(Dataset items)
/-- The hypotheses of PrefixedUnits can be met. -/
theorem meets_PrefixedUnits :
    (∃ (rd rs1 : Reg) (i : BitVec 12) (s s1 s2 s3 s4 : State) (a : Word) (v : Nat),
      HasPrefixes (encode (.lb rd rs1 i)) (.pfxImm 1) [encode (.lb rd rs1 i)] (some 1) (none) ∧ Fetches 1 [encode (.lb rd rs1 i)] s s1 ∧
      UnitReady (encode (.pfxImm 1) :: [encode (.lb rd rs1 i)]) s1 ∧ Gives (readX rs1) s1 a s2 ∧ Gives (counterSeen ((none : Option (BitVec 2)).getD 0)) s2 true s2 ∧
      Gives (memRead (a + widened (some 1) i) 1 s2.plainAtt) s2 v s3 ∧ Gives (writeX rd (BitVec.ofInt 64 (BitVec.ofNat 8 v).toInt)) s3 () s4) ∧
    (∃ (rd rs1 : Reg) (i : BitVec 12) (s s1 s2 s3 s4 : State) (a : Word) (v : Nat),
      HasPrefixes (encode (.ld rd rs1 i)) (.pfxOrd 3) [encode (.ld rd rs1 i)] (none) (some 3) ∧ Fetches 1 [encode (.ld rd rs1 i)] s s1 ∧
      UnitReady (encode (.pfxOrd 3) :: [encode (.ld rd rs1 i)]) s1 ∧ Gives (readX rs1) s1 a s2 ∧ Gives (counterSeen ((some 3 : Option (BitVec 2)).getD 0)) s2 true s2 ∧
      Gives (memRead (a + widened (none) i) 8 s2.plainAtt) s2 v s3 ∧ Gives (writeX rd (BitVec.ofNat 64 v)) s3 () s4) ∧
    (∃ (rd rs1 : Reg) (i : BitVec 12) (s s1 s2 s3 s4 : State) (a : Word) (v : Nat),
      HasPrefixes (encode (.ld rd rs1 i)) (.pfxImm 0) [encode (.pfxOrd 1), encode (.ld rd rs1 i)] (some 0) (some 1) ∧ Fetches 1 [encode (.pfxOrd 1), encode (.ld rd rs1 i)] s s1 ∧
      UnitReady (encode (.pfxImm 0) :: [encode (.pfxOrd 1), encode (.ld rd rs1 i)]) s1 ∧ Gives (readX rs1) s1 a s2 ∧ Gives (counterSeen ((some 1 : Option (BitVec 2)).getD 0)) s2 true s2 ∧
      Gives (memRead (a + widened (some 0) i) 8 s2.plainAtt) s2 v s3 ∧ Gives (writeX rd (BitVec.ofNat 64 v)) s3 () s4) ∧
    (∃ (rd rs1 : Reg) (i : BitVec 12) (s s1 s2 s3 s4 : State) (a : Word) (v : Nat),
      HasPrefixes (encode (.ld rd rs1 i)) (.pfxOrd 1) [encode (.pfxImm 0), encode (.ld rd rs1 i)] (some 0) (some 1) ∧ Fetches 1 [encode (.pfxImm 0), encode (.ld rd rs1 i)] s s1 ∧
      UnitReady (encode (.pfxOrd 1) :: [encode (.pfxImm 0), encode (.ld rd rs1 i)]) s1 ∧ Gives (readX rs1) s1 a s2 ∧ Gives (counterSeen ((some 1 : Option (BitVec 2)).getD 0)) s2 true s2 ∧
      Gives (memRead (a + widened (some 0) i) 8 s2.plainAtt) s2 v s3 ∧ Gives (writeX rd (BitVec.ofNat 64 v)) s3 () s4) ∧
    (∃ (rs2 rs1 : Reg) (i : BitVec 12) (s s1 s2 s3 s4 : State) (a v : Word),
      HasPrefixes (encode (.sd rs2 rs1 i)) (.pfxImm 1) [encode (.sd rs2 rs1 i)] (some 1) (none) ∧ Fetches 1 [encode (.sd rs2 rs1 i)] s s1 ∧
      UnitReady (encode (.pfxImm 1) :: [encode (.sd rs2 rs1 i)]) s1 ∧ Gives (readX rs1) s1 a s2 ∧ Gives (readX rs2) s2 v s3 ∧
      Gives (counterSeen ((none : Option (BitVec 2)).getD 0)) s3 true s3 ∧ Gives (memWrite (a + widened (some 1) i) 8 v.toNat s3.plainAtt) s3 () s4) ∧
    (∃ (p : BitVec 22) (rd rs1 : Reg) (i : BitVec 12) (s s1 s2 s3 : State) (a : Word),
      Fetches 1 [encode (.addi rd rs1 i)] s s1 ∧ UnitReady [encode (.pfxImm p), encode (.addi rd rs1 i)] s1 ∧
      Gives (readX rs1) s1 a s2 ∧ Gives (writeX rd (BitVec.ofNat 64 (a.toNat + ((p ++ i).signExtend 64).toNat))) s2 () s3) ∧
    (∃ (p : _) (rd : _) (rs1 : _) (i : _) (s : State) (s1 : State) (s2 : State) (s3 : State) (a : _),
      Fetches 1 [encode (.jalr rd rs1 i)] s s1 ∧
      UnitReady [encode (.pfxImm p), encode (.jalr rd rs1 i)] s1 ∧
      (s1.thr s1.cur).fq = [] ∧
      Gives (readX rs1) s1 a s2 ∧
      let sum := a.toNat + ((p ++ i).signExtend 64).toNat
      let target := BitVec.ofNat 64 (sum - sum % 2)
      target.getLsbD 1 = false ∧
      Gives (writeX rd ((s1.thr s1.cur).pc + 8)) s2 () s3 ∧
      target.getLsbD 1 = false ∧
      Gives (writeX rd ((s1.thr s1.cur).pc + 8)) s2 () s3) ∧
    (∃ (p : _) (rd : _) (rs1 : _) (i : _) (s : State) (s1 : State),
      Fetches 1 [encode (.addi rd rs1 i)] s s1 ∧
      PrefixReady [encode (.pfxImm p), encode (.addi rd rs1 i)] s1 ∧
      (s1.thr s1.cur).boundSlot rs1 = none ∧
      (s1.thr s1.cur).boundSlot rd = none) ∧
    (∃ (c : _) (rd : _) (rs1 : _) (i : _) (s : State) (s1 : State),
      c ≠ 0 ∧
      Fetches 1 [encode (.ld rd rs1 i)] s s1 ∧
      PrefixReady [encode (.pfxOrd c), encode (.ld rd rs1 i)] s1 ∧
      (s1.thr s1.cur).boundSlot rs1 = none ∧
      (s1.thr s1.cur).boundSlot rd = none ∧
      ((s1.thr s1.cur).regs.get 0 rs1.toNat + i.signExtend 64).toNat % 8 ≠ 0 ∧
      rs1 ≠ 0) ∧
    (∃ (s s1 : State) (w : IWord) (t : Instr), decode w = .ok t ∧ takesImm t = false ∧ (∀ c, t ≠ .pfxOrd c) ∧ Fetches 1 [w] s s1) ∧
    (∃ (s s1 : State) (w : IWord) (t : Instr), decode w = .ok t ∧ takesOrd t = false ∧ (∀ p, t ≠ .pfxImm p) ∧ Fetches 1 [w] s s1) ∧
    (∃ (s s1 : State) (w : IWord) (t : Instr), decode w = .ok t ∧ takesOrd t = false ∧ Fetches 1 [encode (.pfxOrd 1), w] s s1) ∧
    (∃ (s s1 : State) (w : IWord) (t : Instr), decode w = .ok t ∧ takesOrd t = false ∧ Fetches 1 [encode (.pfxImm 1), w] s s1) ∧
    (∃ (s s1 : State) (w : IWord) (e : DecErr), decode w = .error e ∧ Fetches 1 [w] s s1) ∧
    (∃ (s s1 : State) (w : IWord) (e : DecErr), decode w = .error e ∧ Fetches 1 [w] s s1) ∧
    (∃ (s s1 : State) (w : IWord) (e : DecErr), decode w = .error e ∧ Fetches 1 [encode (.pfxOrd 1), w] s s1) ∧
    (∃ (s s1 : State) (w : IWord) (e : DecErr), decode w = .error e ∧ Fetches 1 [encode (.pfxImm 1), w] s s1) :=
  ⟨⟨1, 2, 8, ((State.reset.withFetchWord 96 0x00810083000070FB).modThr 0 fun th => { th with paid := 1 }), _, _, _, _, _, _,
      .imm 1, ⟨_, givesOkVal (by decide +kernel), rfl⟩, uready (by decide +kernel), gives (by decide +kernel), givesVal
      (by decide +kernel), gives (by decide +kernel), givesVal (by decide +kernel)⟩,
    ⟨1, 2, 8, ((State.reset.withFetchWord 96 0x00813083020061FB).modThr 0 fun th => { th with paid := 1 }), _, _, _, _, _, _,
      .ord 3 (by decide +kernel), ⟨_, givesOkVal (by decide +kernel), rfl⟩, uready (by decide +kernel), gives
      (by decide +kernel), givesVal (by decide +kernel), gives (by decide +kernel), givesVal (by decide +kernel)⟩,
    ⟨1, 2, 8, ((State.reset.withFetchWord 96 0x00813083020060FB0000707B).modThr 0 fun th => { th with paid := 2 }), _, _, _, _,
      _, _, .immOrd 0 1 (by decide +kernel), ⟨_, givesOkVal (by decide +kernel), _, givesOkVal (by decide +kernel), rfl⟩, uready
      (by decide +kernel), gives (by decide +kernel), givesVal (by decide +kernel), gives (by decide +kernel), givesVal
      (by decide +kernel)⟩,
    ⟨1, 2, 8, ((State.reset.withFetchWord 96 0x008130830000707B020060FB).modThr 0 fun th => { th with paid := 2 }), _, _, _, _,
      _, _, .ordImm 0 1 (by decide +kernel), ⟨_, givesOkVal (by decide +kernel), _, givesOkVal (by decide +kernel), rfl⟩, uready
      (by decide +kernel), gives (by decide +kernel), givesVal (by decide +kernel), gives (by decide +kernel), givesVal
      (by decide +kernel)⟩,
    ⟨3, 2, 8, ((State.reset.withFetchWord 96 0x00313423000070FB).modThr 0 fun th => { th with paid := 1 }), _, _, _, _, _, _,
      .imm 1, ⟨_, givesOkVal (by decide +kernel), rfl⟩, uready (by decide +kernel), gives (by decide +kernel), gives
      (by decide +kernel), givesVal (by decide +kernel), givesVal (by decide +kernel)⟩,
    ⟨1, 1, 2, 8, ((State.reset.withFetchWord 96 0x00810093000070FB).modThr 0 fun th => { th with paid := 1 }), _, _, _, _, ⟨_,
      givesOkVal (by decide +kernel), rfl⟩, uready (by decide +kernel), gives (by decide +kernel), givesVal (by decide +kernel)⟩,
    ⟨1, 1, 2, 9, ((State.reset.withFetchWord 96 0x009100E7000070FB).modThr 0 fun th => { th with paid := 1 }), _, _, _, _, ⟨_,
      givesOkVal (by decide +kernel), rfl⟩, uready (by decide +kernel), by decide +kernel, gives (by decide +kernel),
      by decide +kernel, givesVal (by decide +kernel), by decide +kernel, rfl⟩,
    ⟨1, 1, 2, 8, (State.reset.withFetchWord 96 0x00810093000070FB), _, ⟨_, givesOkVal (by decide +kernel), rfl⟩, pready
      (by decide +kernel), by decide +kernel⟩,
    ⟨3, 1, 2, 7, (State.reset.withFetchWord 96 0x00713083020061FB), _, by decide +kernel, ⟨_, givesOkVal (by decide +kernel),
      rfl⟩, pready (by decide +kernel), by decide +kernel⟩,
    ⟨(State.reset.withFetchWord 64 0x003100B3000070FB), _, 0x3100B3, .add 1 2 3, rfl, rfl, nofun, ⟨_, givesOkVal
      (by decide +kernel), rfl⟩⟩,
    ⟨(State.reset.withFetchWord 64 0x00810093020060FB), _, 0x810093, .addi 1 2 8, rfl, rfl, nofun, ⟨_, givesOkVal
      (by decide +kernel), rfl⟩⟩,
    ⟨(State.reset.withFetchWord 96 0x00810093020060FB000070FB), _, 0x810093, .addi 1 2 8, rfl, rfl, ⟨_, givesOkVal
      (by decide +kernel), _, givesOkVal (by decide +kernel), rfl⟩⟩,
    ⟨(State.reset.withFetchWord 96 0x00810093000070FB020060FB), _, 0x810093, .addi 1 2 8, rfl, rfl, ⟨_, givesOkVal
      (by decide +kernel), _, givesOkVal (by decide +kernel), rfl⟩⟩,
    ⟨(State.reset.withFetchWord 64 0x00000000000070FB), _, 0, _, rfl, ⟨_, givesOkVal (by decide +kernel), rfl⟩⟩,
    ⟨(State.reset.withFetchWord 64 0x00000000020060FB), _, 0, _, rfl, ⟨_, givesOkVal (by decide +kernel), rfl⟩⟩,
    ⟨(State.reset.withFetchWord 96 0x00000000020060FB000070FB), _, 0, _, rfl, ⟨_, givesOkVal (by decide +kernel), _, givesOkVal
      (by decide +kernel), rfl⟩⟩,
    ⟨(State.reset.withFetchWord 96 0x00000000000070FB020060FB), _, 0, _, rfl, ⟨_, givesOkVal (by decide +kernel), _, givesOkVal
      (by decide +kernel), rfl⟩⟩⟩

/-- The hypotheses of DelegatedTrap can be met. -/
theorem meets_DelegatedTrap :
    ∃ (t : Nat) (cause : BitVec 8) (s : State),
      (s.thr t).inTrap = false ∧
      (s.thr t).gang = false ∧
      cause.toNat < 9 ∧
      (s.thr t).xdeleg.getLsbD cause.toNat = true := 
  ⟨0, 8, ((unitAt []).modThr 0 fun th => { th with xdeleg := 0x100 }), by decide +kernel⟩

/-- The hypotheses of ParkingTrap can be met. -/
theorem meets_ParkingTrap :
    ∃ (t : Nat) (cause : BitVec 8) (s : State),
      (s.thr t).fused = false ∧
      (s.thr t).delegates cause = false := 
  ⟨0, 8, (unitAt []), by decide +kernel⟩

## WORK ORDER
Of the entries listed above, reproduce only the lines starting at the line containing "(∃ (p : BitVec" and ending at the line containing "(s2 : State)". Include both, exactly as they stand.

## SOLUTION FOR THIS PROBLEM
    (∃ (p : BitVec 22) (rd rs1 : Reg) (i : BitVec 12) (s s1 s2 s3 : State) (a : Word),
      Fetches 1 [encode (.addi rd rs1 i)] s s1 ∧ UnitReady [encode (.pfxImm p), encode (.addi rd rs1 i)] s1 ∧
      Gives (readX rs1) s1 a s2 ∧ Gives (writeX rd (BitVec.ofNat 64 (a.toNat + ((p ++ i).signExtend 64).toNat))) s2 () s3) ∧
    (∃ (p : _) (rd : _) (rs1 : _) (i : _) (s : State) (s1 : State) (s2 : State) (s3 : State) (a : _),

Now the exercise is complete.